» Exercise data
######

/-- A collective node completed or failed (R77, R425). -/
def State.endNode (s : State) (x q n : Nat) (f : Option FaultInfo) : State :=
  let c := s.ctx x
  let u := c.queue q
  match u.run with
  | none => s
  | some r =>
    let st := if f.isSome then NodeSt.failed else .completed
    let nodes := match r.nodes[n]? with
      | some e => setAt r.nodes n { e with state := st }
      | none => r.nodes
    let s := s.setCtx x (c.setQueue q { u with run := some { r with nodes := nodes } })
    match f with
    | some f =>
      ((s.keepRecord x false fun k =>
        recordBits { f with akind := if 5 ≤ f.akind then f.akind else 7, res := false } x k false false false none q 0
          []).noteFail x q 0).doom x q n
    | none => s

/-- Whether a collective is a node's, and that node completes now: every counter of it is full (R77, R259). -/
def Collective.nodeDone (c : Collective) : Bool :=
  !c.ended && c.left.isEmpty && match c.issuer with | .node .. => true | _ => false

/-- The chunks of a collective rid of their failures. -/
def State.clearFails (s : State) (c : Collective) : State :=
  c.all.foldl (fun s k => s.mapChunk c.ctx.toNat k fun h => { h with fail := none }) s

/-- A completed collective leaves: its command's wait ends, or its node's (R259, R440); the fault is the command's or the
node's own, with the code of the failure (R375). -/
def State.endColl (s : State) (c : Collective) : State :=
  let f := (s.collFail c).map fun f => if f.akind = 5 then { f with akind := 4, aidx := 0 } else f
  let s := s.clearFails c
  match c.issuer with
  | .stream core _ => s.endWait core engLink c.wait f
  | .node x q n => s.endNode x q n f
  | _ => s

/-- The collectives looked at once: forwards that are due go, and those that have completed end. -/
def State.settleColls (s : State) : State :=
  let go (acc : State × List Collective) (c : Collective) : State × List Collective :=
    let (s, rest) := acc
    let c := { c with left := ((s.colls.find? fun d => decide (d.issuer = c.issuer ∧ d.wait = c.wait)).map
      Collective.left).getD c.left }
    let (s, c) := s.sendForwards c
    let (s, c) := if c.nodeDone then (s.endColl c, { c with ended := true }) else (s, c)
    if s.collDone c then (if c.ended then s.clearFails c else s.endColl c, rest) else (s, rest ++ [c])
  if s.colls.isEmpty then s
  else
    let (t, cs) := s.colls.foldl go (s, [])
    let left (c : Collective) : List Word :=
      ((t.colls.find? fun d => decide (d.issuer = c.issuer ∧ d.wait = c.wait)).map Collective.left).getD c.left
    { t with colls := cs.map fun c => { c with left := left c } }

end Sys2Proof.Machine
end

######

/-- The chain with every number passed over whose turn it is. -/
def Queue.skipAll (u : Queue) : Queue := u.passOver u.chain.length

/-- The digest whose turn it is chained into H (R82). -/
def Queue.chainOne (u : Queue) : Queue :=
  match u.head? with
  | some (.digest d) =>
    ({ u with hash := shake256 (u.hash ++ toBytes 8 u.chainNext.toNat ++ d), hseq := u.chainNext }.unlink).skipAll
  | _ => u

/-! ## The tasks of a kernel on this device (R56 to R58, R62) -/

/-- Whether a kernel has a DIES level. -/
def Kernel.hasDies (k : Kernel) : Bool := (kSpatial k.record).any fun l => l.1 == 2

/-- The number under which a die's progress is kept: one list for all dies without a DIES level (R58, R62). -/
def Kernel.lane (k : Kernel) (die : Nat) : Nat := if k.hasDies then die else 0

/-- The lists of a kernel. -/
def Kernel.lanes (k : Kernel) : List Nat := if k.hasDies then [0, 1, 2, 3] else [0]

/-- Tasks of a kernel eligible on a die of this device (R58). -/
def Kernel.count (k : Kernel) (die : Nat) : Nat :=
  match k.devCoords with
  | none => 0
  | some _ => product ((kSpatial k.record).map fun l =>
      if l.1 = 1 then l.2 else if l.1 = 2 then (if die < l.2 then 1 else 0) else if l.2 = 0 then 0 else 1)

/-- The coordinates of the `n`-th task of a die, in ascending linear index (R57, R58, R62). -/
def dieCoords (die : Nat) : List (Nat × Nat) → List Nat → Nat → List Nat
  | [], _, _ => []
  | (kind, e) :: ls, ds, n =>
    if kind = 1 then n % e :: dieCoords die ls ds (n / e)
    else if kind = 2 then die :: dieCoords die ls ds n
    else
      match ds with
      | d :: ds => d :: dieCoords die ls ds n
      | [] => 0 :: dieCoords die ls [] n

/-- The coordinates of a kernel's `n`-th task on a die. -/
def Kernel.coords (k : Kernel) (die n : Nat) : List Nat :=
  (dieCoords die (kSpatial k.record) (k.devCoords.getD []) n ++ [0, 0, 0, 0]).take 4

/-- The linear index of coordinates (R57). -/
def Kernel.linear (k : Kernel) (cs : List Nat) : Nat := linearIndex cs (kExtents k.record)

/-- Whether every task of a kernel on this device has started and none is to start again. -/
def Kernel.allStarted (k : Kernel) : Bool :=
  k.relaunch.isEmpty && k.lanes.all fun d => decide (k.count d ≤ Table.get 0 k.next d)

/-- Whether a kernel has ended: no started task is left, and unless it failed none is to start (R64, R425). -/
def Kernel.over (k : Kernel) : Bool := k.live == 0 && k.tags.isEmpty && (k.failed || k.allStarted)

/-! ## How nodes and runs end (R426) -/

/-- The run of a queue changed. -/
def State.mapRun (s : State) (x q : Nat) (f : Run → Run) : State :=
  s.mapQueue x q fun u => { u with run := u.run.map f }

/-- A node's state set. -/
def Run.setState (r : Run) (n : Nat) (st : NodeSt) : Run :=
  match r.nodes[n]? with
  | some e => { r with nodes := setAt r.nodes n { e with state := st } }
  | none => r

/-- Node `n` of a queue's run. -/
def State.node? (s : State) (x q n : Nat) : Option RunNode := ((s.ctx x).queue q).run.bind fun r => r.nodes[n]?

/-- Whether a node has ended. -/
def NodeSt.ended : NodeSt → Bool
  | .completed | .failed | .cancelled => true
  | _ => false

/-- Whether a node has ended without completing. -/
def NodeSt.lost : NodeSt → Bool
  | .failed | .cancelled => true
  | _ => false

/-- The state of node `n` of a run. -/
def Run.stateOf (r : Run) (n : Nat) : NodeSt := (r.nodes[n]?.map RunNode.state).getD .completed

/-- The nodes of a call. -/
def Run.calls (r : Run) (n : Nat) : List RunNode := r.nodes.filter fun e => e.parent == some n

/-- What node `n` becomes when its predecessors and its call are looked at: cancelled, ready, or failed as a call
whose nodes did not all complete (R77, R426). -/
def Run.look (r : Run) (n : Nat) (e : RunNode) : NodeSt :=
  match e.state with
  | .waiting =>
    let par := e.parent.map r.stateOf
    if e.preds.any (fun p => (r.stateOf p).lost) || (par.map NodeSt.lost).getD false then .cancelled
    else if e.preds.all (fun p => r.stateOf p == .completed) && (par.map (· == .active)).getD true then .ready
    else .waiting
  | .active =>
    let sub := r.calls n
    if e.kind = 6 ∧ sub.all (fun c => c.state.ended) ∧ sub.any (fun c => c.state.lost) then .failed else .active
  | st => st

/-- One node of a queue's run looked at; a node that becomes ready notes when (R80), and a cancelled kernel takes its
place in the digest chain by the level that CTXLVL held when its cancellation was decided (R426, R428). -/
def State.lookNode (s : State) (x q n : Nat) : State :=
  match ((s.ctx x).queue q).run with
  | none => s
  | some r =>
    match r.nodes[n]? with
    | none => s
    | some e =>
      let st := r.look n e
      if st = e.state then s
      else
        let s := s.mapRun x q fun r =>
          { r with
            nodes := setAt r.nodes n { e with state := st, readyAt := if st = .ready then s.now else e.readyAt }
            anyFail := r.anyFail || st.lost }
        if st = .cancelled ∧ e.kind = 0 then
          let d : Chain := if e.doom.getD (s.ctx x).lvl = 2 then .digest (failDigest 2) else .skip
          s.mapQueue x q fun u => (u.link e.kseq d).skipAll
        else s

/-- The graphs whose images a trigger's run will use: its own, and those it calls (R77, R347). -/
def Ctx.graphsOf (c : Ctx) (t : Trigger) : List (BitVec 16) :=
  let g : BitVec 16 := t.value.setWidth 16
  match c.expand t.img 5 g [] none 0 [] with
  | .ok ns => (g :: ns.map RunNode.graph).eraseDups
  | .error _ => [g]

######

» Action item
Looking at the data above, write out exactly the lines that start at the one containing "(R77, R425). -/" and end at the one containing "let (s, rest) := acc"; include both and nothing beyond.

» Result of this task
/-- A collective node completed or failed (R77, R425). -/
def State.endNode (s : State) (x q n : Nat) (f : Option FaultInfo) : State :=
  let c := s.ctx x
  let u := c.queue q
  match u.run with
  | none => s
  | some r =>
    let st := if f.isSome then NodeSt.failed else .completed
    let nodes := match r.nodes[n]? with
      | some e => setAt r.nodes n { e with state := st }
      | none => r.nodes
    let s := s.setCtx x (c.setQueue q { u with run := some { r with nodes := nodes } })
    match f with
    | some f =>
      ((s.keepRecord x false fun k =>
        recordBits { f with akind := if 5 ≤ f.akind then f.akind else 7, res := false } x k false false false none q 0
          []).noteFail x q 0).doom x q n
    | none => s

/-- Whether a collective is a node's, and that node completes now: every counter of it is full (R77, R259). -/
def Collective.nodeDone (c : Collective) : Bool :=
  !c.ended && c.left.isEmpty && match c.issuer with | .node .. => true | _ => false

/-- The chunks of a collective rid of their failures. -/
def State.clearFails (s : State) (c : Collective) : State :=
  c.all.foldl (fun s k => s.mapChunk c.ctx.toNat k fun h => { h with fail := none }) s

/-- A completed collective leaves: its command's wait ends, or its node's (R259, R440); the fault is the command's or the
node's own, with the code of the failure (R375). -/
def State.endColl (s : State) (c : Collective) : State :=
  let f := (s.collFail c).map fun f => if f.akind = 5 then { f with akind := 4, aidx := 0 } else f
  let s := s.clearFails c
  match c.issuer with
  | .stream core _ => s.endWait core engLink c.wait f
  | .node x q n => s.endNode x q n f
  | _ => s

/-- The collectives looked at once: forwards that are due go, and those that have completed end. -/
def State.settleColls (s : State) : State :=
  let go (acc : State × List Collective) (c : Collective) : State × List Collective :=
    let (s, rest) := acc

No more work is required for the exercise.